-- ==== Sys2Proof/Machine/Operands.lean ====
section
/-! DEFINITION. Operand forms: the nibble-and-extension values of the wire format (30_encoding R90), the token
register image (43_helpers R187, 40_parse R128), code assembly (R191), and the use of the value store (10_state R28). -/

namespace Sys2Proof.Machine

/-- `ExtLen(x)`: how many extension bytes follow nibble `x` (R90); nibble 15 is reserved and is refused before this is
asked (40_parse R124). -/
def extLen (x : Nibble) : Nat :=
  if x.toNat ≤ 12 then 0 else if x.toNat = 13 then 1 else 2

/-- `ExtVal(x, e)`: the value of nibble `x` with extension `e` (R90). -/
def extVal (x : Nibble) (e : Nat) : Nat :=
  if x.toNat ≤ 12 then x.toNat else if x.toNat = 13 then e + 13 else e + 269

/-- `Nib(v)` (R90). -/
def nib (v : Nat) : Nibble :=
  if v ≤ 12 then BitVec.ofNat 4 v else if v ≤ 268 then 13 else 14

/-- `Ext(v)` (R90). -/
def ext (v : Nat) : Bytes :=
  if v ≤ 12 then [] else if v ≤ 268 then beBytes 1 (v - 13) else beBytes 2 (v - 269)

/-- The token register holding a token: its bytes first, zero above (R24, R187). -/
def tokenRegister (d : Bytes) : Vector Byte 8 := Vector.ofFn fun i => d.getD i.val 0

/-- The token: bytes `0 .. tkl-1` of the register (R24, R188). -/
def Message.tokenBytes (m : Message) : Bytes := m.token.toList.take m.tkl.toNat

/-- `k << 5 | d` (R191). -/
def codeOf (k d : Word) : Byte := ((k <<< 5) ||| d).setWidth 8

/-- The sum of the option value lengths. -/
def optBytes (opt : List OptEntry) : Nat := (opt.map fun e => e.val.length).sum

/-- What the message takes of the value store (R28). -/
def Message.storeUse (m : Message) : Nat := optBytes m.opt + m.pay.length

/-- A scalar operand as an option number (R192). -/
def optNumOfWord (x : Word) : OptNum := x.setWidth Config.optNumW

/-- An option number as a scalar result (R194). -/
def optNumWord (x : OptNum) : Word := x.setWidth 32

/-- A length or count as a scalar result (R98). -/
def lenWord (n : Nat) : Word := BitVec.ofNat 32 n

end Sys2Proof.Machine
end

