/-- R189, R190: `code[7:5]` and `code[4:0]`. -/
def Obligations.CodeGetters : Prop :=
  ∀ s : State,
    (∀ a0 a1 d, decodeCommand ⟨0x17, a0, a1, d⟩ = .ok .getCodeClass) ∧
    (∀ a0 a1 d, decodeCommand ⟨0x18, a0, a1, d⟩ = .ok .getCodeDetail) ∧
    (∃ r : Word, r.toNat = s.msg.code.toNat / 32 ∧ r.toNat ≤ 7 ∧ EndsOk .getCodeClass s r 0 [] s.msg) ∧
    (∃ r : Word, r.toNat = s.msg.code.toNat % 32 ∧ r.toNat ≤ 31 ∧ EndsOk .getCodeDetail s r 0 [] s.msg)

/-- R191: `k << 5 | d`; the classes the source calls invalid are accepted. -/
def Obligations.SetCodeResult : Prop :=
  ∀ (k d : Word) (s : State),
    (∀ b, decodeCommand ⟨0x19, k, d, b⟩ = .ok (.setCode k d)) ∧
    (7 < k.toNat ∨ 31 < d.toNat → EndsInError (.setCode k d) s 0x20) ∧
    (k.toNat ≤ 7 → d.toNat ≤ 31 → ∃ m, EndsOk (.setCode k d) s 0 0 [] m ∧ m.code.toNat = 32 * k.toNat + d.toNat ∧
      m = { s.msg with code := m.code })

/-- R192: the four checks, then the entry becomes the last in insertion order. -/
def Obligations.AddOptionResult : Prop :=
  ∀ (x : Word) (d : Bytes) (s : State),
    (∀ a1, decodeCommand ⟨0x1A, x, a1, d⟩ = .ok (.addOption x d)) ∧
    (65804 < x.toNat ∨ 65804 < d.length ∨ s.msg.opt.length = 1020 ∨
        1024 < (s.msg.opt.map fun e => e.val.length).sum + s.msg.pay.length + d.length →
      EndsInError (.addOption x d) s 0x20) ∧
    (x.toNat ≤ 65804 → d.length ≤ 65804 → s.msg.opt.length ≠ 1020 →
        (s.msg.opt.map fun e => e.val.length).sum + s.msg.pay.length + d.length ≤ 1024 →
      EndsOk (.addOption x d) s 0 0 [] { s.msg with opt := s.msg.opt ++ [{ num := x, val := d }] })

/-- R194: by insertion order; an index at or above the count is refused. -/
def Obligations.OptGetResult : Prop :=
  ∀ (i : Word) (s : State),
    (∀ a1 d, decodeCommand ⟨0x1C, i, a1, d⟩ = .ok (.optGet i)) ∧
    (s.msg.opt.length ≤ i.toNat → EndsInError (.optGet i) s 0x20) ∧
    (∀ h : i.toNat < s.msg.opt.length,
      EndsOk (.optGet i) s s.msg.opt[i.toNat].num (BitVec.ofNat 32 s.msg.opt[i.toNat].val.length)
        s.msg.opt[i.toNat].val s.msg)

/-- R192, R194: an option added is found at the index that was the count, and every earlier index still answers what it
answered before. -/
def Obligations.AddOptionThenOptGet : Prop :=
  ∀ (x : Word) (d : Bytes) (s t : State) (i : Word),
    exec (.addOption x d) s = .next t → t.status = 0x00 →
      (i.toNat = s.msg.opt.length → EndsOk (.optGet i) t x (BitVec.ofNat 32 d.length) d t.msg) ∧
      (i.toNat < s.msg.opt.length →
        ∃ u v, exec (.optGet i) s = .next u ∧ exec (.optGet i) t = .next v ∧ u.status = 0x00 ∧ v.response = u.response)

/-- R195: the old payload does not count. -/
def Obligations.SetPayloadResult : Prop :=
  ∀ (d : Bytes) (s : State),
    (∀ a0 a1, decodeCommand ⟨0x1D, a0, a1, d⟩ = .ok (.setPayload d)) ∧
    (1024 < (s.msg.opt.map fun e => e.val.length).sum + d.length → EndsInError (.setPayload d) s 0x20) ∧
    ((s.msg.opt.map fun e => e.val.length).sum + d.length ≤ 1024 →
      EndsOk (.setPayload d) s 0 0 [] { s.msg with pay := d })

/-- R193, R196: the number of options; the payload and its length. -/
def Obligations.OptCountAndPayloadGetters : Prop :=
  ∀ s : State,
    (∀ a0 a1 d, decodeCommand ⟨0x1B, a0, a1, d⟩ = .ok .optCount) ∧
    (∀ a0 a1 d, decodeCommand ⟨0x1E, a0, a1, d⟩ = .ok .getPayload) ∧
    EndsOk .optCount s (BitVec.ofNat 32 s.msg.opt.length) 0 [] s.msg ∧
    EndsOk .getPayload s (BitVec.ofNat 32 s.msg.pay.length) 0 s.msg.pay s.msg

/-! ### Buffer commands -/

/-- R220: the whole range or nothing; exactly the bytes of the range change. -/
def Obligations.BufWrResult : Prop :=
  ∀ (a : Word) (d : Bytes) (s : State),
    (∀ a1, decodeCommand ⟨0x20, a, a1, d⟩ = .ok (.bufWr a d)) ∧
    (1024 < a.toNat ∨ 1024 - a.toNat < d.length → EndsInError (.bufWr a d) s 0x20) ∧
    (a.toNat ≤ 1024 → d.length ≤ 1024 - a.toNat →
      ∃ u, exec (.bufWr a d) s = .next u ∧ Presents u 0x00 0 0 [] ∧ u.msg = s.msg ∧ SameHost s u ∧
        (∀ j (h : j < d.length), u.dbuf.read (a.toNat + j) = d[j]) ∧
        (∀ x, x < a.toNat ∨ a.toNat + d.length ≤ x → u.dbuf.read x = s.dbuf.read x))

/-- R221: the bytes of the range; no state changes but `STATUS`, `RES0`, `RES1`. -/
def Obligations.BufRdResult : Prop :=
  ∀ (a k : Word) (s : State),
    (∀ d, decodeCommand ⟨0x21, a, k, d⟩ = .ok (.bufRd a k)) ∧
    (1024 < a.toNat ∨ 1024 - a.toNat < k.toNat → EndsInError (.bufRd a k) s 0x20) ∧
    (a.toNat ≤ 1024 → k.toNat ≤ 1024 - a.toNat →
      ∃ d : Bytes, EndsOk (.bufRd a k) s 0 0 d s.msg ∧ d.length = k.toNat ∧
        ∀ j (h : j < d.length), d[j] = s.dbuf.read (a.toNat + j))

/-! ### PARSE and PARSE_TMID -/

/-- R121: the operand check comes first and changes nothing; it is passed by every `n` up to 1024. -/
def Obligations.ParseOperandCheck : Prop :=
  ∀ (n : Word) (s : State),
    (1024 < n.toNat → EndsInError (.parse n) s 0x20) ∧
    (n.toNat ≤ 1024 → ∃ u, exec (.parse n) s = .next u ∧ u.status ≠ 0x20) ∧
    (n.toNat = 0 → EndsCleared (.parse n) s 0x01)

/-- R122, R123: the errors of the header and the token, in their order. -/
def Obligations.ParseHeaderErrors : Prop :=
  ∀ (n : Word) (s : State), n.toNat ≤ 1024 →
    (n.toNat < 4 → EndsCleared (.parse n) s 0x01) ∧
    (4 ≤ n.toNat → (s.dbuf.read 0).toNat / 64 ≠ 1 → EndsCleared (.parse n) s 0x02) ∧
    (4 ≤ n.toNat → (s.dbuf.read 0).toNat / 64 = 1 → 8 < (s.dbuf.read 0).toNat % 16 → EndsCleared (.parse n) s 0x03) ∧
    (4 ≤ n.toNat → (s.dbuf.read 0).toNat / 64 = 1 → (s.dbuf.read 0).toNat % 16 ≤ 8 →
      n.toNat < 4 + (s.dbuf.read 0).toNat % 16 → EndsCleared (.parse n) s 0x04)

/-- R129: a `ParseError` leaves the cleared message, zero results, no data and the buffer unchanged. -/
def Obligations.ParseErrorClearsMessage : Prop :=
  ∀ (n : Word) (s u : State), exec (.parse n) s = .next u → u.status ≠ 0x00 → u.status ≠ 0x20 →
    u.status ∈ ([0x01, 0x02, 0x03, 0x04, 0x05, 0x07, 0x08, 0x09] : List Byte) ∧
    Presents u u.status 0 0 [] ∧ IsCleared u.msg ∧ SameBuffer s u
────────────────
_TASK OBJECTIVE_. Your answer must be the lines above from the one containing "(∀ a1, decodeCommand ⟨0x20, a, a1, d⟩" to the one containing "(a k : Word)", both included, restated word for word.

_RESPONSE AREA_.
    (∀ a1, decodeCommand ⟨0x20, a, a1, d⟩ = .ok (.bufWr a d)) ∧
    (1024 < a.toNat ∨ 1024 - a.toNat < d.length → EndsInError (.bufWr a d) s 0x20) ∧
    (a.toNat ≤ 1024 → d.length ≤ 1024 - a.toNat →
      ∃ u, exec (.bufWr a d) s = .next u ∧ Presents u 0x00 0 0 [] ∧ u.msg = s.msg ∧ SameHost s u ∧
        (∀ j (h : j < d.length), u.dbuf.read (a.toNat + j) = d[j]) ∧
        (∀ x, x < a.toNat ∨ a.toNat + d.length ≤ x → u.dbuf.read x = s.dbuf.read x))

/-- R221: the bytes of the range; no state changes but `STATUS`, `RES0`, `RES1`. -/
def Obligations.BufRdResult : Prop :=
  ∀ (a k : Word) (s : State),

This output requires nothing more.